» **LISTED RECORDS**:

_ _ _

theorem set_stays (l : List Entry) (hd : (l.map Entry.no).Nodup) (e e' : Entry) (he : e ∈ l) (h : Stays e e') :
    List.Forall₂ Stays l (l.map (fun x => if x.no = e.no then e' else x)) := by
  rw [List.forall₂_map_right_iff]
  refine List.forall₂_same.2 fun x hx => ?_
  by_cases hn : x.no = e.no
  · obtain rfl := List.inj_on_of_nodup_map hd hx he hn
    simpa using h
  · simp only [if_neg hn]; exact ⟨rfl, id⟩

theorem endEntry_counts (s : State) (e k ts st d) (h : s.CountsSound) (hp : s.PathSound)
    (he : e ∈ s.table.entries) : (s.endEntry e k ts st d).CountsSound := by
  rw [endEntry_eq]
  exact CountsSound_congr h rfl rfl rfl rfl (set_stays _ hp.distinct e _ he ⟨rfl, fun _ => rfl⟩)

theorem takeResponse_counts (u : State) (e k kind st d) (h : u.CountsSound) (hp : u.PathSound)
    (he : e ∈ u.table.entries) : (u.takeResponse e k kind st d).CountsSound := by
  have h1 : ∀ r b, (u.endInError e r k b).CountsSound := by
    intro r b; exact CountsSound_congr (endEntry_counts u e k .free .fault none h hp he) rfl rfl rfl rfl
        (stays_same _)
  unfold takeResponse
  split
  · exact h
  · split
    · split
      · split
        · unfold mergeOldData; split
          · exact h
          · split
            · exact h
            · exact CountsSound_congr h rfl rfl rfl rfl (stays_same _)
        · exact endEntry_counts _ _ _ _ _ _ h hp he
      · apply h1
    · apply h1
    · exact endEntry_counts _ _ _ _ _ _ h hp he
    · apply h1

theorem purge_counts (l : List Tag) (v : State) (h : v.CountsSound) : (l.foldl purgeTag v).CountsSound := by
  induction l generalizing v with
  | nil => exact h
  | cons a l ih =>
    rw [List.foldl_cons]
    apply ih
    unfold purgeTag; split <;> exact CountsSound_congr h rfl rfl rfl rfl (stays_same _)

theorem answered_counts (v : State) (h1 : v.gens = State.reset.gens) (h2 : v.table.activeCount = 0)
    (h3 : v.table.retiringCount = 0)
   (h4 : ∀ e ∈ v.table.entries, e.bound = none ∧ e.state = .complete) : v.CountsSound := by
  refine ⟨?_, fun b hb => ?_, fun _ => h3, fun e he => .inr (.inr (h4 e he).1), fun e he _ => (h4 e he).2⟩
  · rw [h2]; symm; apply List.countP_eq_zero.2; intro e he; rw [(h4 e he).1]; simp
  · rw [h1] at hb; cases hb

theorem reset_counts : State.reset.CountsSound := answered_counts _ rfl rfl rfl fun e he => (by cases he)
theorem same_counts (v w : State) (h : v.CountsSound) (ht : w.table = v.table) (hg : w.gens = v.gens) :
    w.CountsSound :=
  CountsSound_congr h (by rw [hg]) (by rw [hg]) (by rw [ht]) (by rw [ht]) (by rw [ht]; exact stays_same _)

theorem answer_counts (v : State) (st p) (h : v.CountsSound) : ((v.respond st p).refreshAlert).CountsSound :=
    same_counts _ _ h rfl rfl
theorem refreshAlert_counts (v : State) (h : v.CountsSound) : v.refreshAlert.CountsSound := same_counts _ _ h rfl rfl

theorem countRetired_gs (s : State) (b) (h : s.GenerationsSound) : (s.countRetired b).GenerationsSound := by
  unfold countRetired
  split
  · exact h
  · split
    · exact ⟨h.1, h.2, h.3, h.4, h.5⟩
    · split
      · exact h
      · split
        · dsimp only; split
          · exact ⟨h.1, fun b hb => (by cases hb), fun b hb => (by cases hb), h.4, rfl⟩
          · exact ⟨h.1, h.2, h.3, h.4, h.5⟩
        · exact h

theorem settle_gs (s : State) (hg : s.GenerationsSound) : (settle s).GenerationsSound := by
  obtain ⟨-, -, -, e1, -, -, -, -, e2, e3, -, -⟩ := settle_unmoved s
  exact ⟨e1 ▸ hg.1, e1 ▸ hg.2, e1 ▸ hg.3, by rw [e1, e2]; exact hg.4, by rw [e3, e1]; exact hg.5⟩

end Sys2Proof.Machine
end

_ _ _

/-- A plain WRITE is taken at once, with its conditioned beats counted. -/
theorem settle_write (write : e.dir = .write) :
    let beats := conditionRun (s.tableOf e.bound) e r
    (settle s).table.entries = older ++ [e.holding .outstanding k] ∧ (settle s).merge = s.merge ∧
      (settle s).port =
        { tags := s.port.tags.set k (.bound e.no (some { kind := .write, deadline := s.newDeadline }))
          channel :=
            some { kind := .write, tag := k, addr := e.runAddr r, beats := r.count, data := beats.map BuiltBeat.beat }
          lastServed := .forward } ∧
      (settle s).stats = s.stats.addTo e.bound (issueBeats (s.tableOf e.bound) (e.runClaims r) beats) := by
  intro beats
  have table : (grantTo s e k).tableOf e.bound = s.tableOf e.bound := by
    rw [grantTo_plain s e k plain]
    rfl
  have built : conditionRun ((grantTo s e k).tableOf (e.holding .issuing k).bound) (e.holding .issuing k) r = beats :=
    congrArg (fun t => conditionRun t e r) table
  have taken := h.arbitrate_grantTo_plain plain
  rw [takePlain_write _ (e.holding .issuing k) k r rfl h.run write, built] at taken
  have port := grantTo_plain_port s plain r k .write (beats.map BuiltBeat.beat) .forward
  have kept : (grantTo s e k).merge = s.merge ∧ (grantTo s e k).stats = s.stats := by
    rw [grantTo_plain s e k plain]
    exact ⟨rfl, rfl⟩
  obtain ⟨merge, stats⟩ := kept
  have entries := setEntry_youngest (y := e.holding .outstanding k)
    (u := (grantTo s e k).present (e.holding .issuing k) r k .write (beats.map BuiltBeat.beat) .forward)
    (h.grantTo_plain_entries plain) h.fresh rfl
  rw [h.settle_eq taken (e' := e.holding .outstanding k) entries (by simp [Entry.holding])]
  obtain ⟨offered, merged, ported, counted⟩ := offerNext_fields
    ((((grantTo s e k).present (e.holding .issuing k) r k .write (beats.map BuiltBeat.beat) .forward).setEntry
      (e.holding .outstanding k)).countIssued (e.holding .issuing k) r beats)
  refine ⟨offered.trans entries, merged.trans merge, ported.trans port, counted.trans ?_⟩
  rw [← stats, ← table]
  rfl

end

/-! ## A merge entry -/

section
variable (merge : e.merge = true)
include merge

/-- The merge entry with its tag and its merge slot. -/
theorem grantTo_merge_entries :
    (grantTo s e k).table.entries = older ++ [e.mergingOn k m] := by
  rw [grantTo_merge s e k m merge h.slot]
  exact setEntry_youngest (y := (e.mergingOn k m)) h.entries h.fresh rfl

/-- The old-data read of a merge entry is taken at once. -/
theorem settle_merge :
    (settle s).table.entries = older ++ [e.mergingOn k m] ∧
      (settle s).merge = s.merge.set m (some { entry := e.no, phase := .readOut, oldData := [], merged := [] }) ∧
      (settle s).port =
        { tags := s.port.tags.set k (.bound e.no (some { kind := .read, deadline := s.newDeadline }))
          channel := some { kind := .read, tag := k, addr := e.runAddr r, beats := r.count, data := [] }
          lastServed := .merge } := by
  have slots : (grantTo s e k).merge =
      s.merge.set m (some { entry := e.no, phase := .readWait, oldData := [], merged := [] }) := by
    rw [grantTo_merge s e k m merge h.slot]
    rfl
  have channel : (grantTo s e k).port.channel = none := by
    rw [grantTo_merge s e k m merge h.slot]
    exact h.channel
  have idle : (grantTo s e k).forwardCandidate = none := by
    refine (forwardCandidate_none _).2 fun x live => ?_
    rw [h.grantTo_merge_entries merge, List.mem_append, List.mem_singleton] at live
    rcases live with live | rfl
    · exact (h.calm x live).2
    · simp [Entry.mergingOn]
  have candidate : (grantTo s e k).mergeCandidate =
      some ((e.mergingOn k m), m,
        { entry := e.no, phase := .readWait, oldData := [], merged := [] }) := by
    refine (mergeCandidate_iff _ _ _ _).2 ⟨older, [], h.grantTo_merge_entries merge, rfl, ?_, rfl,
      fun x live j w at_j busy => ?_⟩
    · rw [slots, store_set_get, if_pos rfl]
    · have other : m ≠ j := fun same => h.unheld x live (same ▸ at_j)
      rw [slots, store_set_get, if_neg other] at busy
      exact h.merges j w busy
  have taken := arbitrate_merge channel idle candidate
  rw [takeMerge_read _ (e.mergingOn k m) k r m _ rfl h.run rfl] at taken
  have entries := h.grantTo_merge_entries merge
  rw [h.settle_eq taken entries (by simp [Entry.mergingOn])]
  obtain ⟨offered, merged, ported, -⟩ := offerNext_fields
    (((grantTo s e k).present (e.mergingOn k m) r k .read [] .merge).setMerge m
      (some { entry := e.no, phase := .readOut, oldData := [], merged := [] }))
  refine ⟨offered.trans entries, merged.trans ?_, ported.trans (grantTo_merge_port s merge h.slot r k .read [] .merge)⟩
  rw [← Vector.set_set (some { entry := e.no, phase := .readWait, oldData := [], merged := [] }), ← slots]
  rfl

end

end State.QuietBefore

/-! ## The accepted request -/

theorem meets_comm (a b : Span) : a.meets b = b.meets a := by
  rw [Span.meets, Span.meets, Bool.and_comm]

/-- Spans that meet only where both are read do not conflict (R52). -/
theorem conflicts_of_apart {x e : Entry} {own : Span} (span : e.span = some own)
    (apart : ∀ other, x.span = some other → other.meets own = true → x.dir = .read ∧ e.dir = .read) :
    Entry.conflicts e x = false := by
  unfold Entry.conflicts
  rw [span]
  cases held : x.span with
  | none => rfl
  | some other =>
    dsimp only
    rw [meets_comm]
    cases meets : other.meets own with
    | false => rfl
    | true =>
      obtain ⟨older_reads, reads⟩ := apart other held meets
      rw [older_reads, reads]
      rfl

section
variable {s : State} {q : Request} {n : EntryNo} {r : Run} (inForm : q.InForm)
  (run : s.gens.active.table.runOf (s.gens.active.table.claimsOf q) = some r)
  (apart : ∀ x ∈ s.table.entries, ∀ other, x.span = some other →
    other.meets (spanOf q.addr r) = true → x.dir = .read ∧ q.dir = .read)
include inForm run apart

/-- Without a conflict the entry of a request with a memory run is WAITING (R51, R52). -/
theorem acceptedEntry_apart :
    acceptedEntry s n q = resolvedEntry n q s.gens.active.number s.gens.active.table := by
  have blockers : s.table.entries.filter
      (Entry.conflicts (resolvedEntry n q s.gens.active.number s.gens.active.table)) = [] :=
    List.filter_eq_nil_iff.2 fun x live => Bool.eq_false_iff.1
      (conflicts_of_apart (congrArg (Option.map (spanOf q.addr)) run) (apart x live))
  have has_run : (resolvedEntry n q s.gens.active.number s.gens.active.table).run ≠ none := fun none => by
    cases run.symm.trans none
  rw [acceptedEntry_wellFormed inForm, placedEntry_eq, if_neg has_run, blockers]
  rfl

_ _ _

» **TASK PROMPT**:
Print, from the entries above, the line with "rw [← Vector.set_set", the line with "rw [Span.meets, Span.meets, Bool.and_comm]" and all lines between them, exactly and with nothing else.

» **YOUR RESPONSE**:
  rw [← Vector.set_set (some { entry := e.no, phase := .readWait, oldData := [], merged := [] }), ← slots]
  rfl

end

end State.QuietBefore

/-! ## The accepted request -/

theorem meets_comm (a b : Span) : a.meets b = b.meets a := by
  rw [Span.meets, Span.meets, Bool.and_comm]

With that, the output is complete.